Figure 1 depicts the ERCM as function of K and δ with values {2, 3, 4, 5}, and [0. 5, 1. 0], respectively. For example, for K = 2 and δ = 0. 5, the classification uncertainty is maximum and then ERCM  = 0.

Fig. 1
figure 1

ERCM as function of K and δ

As expected, the relation between δ and ERCM is nonlinear. For the same value of δ, increasing K leads to an increase of ERCM as the value of \((1-\delta )/(K - 1)\) decreases with an increase in K, and it becomes clearer the ‘right’ regime. In the opposite case, with δ = 1, then ERCM  = 1, with 0 ⋅log0 = 0.

5 Application

Modeling the dynamics of stock market returns has been an important challenge in modern financial econometrics. The statistics and dynamics of correctly specified distributions provide more accurate and detailed input for financial asset pricing and risk management. For example, investors buy or sell securities according to their expectation of the market regime. In addition, portfolio risk reduction might be achieved by procedures that take into account the synchronization of market regimes. Therefore, regime switching uncertainty is key in financial modeling.

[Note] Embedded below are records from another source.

-- ==== Sys2Proof/Laws/Exec.lean ====
section
/-! SUPPORT. Everything a command can do, said once, and the same for a command word, a register write and a step. -/

namespace Sys2Proof.Machine

theorem takesBytes_cases {s : State} (h : s.takesBytes = true) : s.stream = .start ∨ s.stream = .running := by
  simpa [State.takesBytes] using h

theorem takesBytes_of {s : State} (h1 : s.stream ≠ .failed) (h2 : s.isFinalized = false) : s.takesBytes = true := by
  unfold State.isFinalized at h2
  unfold State.takesBytes
  cases h : s.stream <;> simp_all

theorem isFinalized_of_takesBytes {s : State} (h : s.takesBytes = true) : s.isFinalized = false := by
  rcases takesBytes_cases h with h | h <;> simp [State.isFinalized, h]

theorem ne_failed_of_takesBytes {s : State} (h : s.takesBytes = true) : s.stream ≠ .failed := by
  rcases takesBytes_cases h with h | h <;> simp [h]

theorem unlessFailed_of_ne {s : State} (h : s.stream ≠ .failed) (r : Host.Outcome State Fault Refusal) : unlessFailed s r = r := by
  unfold unlessFailed
  cases hs : s.stream <;> simp_all

/-- In `Failed` every command but `INIT` is ignored. -/
theorem exec_of_failed {i : Instr} {s : State} (h : s.stream = .failed) (hi : i ≠ .init) : exec i s = .next s := by
  cases i <;> first
    | exact absurd rfl hi
    | simp [exec, execNop, execInjb, execUpdate, execUpdTable, execUpdFold, execFinal, unlessFailed, h]

theorem not_overflows {s : State} {k : Nat} : s.overflows k = false ↔ s.total.toNat + k ≤ 2 ^ 64 - 1 := by
  rw [State.overflows, decide_eq_false_iff_not, Config.top64, Nat.not_lt]

theorem not_outOfRange {s : State} : s.outOfRange = false ↔ s.ptr.toNat + s.len.toNat ≤ 2 ^ 64 := by
  rw [State.outOfRange, decide_eq_false_iff_not, Config.top64, Nat.not_lt]

/-- What the sequencer runs on after an update's checks. -/
def accepted (i : Instr) (s : State) : State := (s.setSel (selAfter i s)).count s.len

/-- An accepted update is a run of the sequencer. -/
theorem exec_accepted {i : Instr} {m : Mode} {s : State} (hm : updateMode i s = some m) (ht : s.takesBytes = true)
    (hfit : s.fits) (hcap : hasCapability i s) : exec i s = runUpdate m (accepted i s) := by
  have hu := unlessFailed_of_ne (ne_failed_of_takesBytes ht)
  have hf := isFinalized_of_takesBytes ht
  have ho := not_overflows.2 hfit.1
  have hr := not_outOfRange.2 hfit.2
  have key : ∀ a : State, a.count s.len = accepted i s → acceptUpdate m s a = runUpdate m (accepted i s) := fun a ha => by
    rw [acceptUpdate, ho, hr, ha]; rfl
  cases i with
  | nop | init | injb | finalize => simp [updateMode] at hm
  | update =>
    cases hm
    exact ((hu _).trans (if_neg (by rw [hf]; decide))).trans (key _ rfl)
  | updTable =>
    cases hm
    exact ((hu _).trans (if_neg (by rw [hf]; decide))).trans (key _ rfl)
  | updFold =>
    cases hm
    have hfc : s.foldCapable = true := by have := hcap rfl; simp [State.foldCapable, this]
    exact ((hu _).trans ((if_neg (by rw [hf]; decide)).trans (if_neg (by rw [hfc]; decide)))).trans (key _ rfl)

/-- The ways a command can end. -/
inductive ExecCase (i : Instr) (s : State) : State → Prop where
  | ignored : s.stream = .failed ∨ i = .nop → i ≠ .init → ExecCase i s s
  | started : i = .init → ExecCase i s s.startStream
  | raised (c : FailCode) : s.stream ≠ .failed → i ≠ .nop → i ≠ .init → (i = .finalize → s.stream = .finalized) →
    ExecCase i s (s.fail c)
  | injected (b : Byte) : i = .injb b → s.takesBytes = true → s.total.toNat + 1 ≤ 2 ^ 64 - 1 →
    ExecCase i s ((s.setCrc (updateOneByte s.crc b)).count 1)
  | finished : i = .finalize → s.takesBytes = true →
    ExecCase i s ((s.setCrc (foldLength s.total s.crc)).finish (~~~ foldLength s.total s.crc))
  | updated (m : Mode) (t : State) : updateMode i s = some m → s.takesBytes = true → s.fits → hasCapability i s →
    runUpdate m (accepted i s) = .next t → ExecCase i s t

theorem acceptUpdate_cases {i : Instr} {m : Mode} {s a t : State} (hm : updateMode i s = some m) (ht : s.takesBytes = true)
    (hc : hasCapability i s) (ha : a.count s.len = accepted i s) (h : acceptUpdate m s a = .next t) : ExecCase i s t := by
  have hs := ne_failed_of_takesBytes ht
  have hn : i ≠ .nop ∧ i ≠ .init ∧ i ≠ .finalize := by
    refine ⟨?_, ?_, ?_⟩ <;> rintro rfl <;> simp [updateMode] at hm
  unfold acceptUpdate at h
  split at h
  · cases h
    exact .raised .overflow hs hn.1 hn.2.1 fun h => absurd h hn.2.2
  · rename_i ho
    split at h
    · cases h
      exact .raised .range hs hn.1 hn.2.1 fun h => absurd h hn.2.2
    · rename_i hr
      rw [ha] at h
      exact .updated m t hm ht ⟨not_overflows.1 (Bool.eq_false_iff.2 ho), not_outOfRange.1 (Bool.eq_false_iff.2 hr)⟩ hc h

/-- A command that answers a next state answers one of those. -/
theorem exec_cases {i : Instr} {s t : State} (h : exec i s = .next t) : ExecCase i s t := by
  by_cases hi : i = .init
  · subst hi; cases h; exact .started rfl
  by_cases hn : i = .nop
  · subst hn; cases h; exact .ignored (.inr rfl) hi
  by_cases hs : s.stream = .failed
  · rw [exec_of_failed hs hi] at h; cases h; exact .ignored (.inl hs) hi
  by_cases hf : s.isFinalized = true
  · have hx : exec i s = raise s .badstate := by
      cases i <;> first
        | exact absurd rfl hi
        | exact absurd rfl hn
        | exact (unlessFailed_of_ne hs _).trans (if_pos hf)
    rw [hx] at h; cases h
    exact .raised .badstate hs hn hi fun _ => of_decide_eq_true hf
  have ht := takesBytes_of hs (Bool.eq_false_iff.2 hf)
  cases i with
  | nop => exact absurd rfl hn
  | init => exact absurd rfl hi
  | injb b =>
    have h' := ((unlessFailed_of_ne hs _).trans (if_neg hf)).symm.trans h
    split at h'
    · cases h'; exact .raised .overflow hs hn hi nofun
    · rename_i ho
      cases h'
      exact .injected b rfl ht (not_overflows.1 (Bool.eq_false_iff.2 ho))
  | finalize =>
    have h' := ((unlessFailed_of_ne hs _).trans (if_neg hf)).symm.trans h
    cases h'
    exact .finished rfl ht
  | update => exact acceptUpdate_cases rfl ht nofun rfl (((unlessFailed_of_ne hs _).trans (if_neg hf)).symm.trans h)
  | updTable => exact acceptUpdate_cases rfl ht nofun rfl (((unlessFailed_of_ne hs _).trans (if_neg hf)).symm.trans h)
  | updFold =>
    have h' := ((unlessFailed_of_ne hs _).trans (if_neg hf)).symm.trans h
    split at h'
    · cases h'; exact .raised .nocap hs hn hi nofun
    · rename_i hc
      refine acceptUpdate_cases rfl ht (fun _ => ?_) rfl h'
      simpa [State.foldCapable] using hc

/-! ## Command words, register writes, events -/

/-- The ways a command word can end. -/
theorem executeWord_cases (w : Word32) (s : State) :
    executeWord w s = raise s .illcmd ∨ executeWord w s = .next s ∨ ∃ i, decode w = .ok i ∧ executeWord w s = exec i s := by
  unfold executeWord
  split
  · split
    · exact .inr (.inr ⟨.init, by subst_vars; decide, rfl⟩)
    · exact .inr (.inl rfl)
  all_goals
    split
    · exact .inl rfl
    · exact .inr (.inr ⟨_, ‹_›, rfl⟩)

theorem thenReply_next {r : Reply} {o : Host.Outcome State Fault Refusal} {t : State} (h : thenReply r o = .next t) :
    ∃ u, o = .next u ∧ t = u.setReply r := by
  cases o <;> simp [thenReply] at h
  exact ⟨_, rfl, h.symm⟩

/-- A selected register is the one of the map at that offset. -/
theorem selectReg_some {off size : Nat} {r : Reg} (h : selectReg off size = some r) : off = r.offset ∧ size = 8 := by
  unfold selectReg at h
  split at h
  · have hd := List.find?_some h
    exact ⟨(of_decide_eq_true hd).symm, ‹_›⟩
  · cases h

@[simp] theorem selectReg_offset (r : Reg) : selectReg r.offset 8 = some r := by cases r <;> decide

/-- A read changes the response alone. -/
theorem hostRead_eq (off size : Nat) (s : State) : ∃ r, hostRead off size s = s.setReply r := by
  unfold hostRead
  split
  · exact ⟨_, rfl⟩
  · split <;> exact ⟨_, rfl⟩

/-! ## Steps -/

@[simp] theorem runSteps_zero (s : State) : runSteps 0 s = .next s := rfl

theorem runSteps_succ {s t : State} (k : Nat) (h : step s = .next t) : runSteps (k + 1) s = runSteps k t := by
  simp only [runSteps, Host.Core.run, core, h]

theorem runSteps_add (a b : Nat) {s t : State} (h : runSteps a s = .next t) : runSteps (a + b) s = runSteps b t := by
  induction a generalizing s with
  | zero => cases h; rw [Nat.zero_add]
  | succ a ih =>
    cases hs : step s with
    | next u =>
      rw [runSteps_succ a hs] at h
      rw [show a + 1 + b = (a + b) + 1 by omega, runSteps_succ _ hs]
      exact ih h
    | fault f => simp [runSteps, Host.Core.run, core, hs] at h
    | refused f => simp [runSteps, Host.Core.run, core, hs] at h

theorem step_of_idle {s : State} (h : s.phase = .idle) : step s = takeEvent s := by simp only [step, h]

theorem step_of_busy {s : State} (h : s.phase ≠ .idle) : step s = seqStep s := by
  unfold step
  cases hp : s.phase <;> simp_all

/-- A row never changes memory. -/
theorem seqStep_mem {s t : State} (h : seqStep s = .next t) : t.mem = s.mem := by
  unfold seqStep at h
  split at h
  · cases h; rfl
  · rename_i u _
    rcases runMicro_cases u s with ⟨bs, -, -, hd⟩ | ⟨-, -, hd⟩ | ⟨-, f, hd⟩
    · rw [hd] at h; cases h; simp
    · rw [hd] at h; cases h; rfl
    · rw [hd] at h; cases h

end Sys2Proof.Machine
end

The data set used in this article are daily closing prices from 4 July 2007 (the start of the subprime crisis) to 11 July 2011 for twenty European stock market indexes drawn from Datastream database and listed in Table 1. The series are expressed in US dollars. In total, we have 1,038 end-of-the-day observations per country. Let P it be the observed daily closing price of market i on day t, i = 1, , 20 and t = 0, , 1,037. The daily rates of return are defined as the log-returns multiplied by 100: \(y_{\mathit{it}} = 100 \times \log (P_{\mathit{it}}/P_{i,t-1})\), t = 1, , T, with T = 1,037.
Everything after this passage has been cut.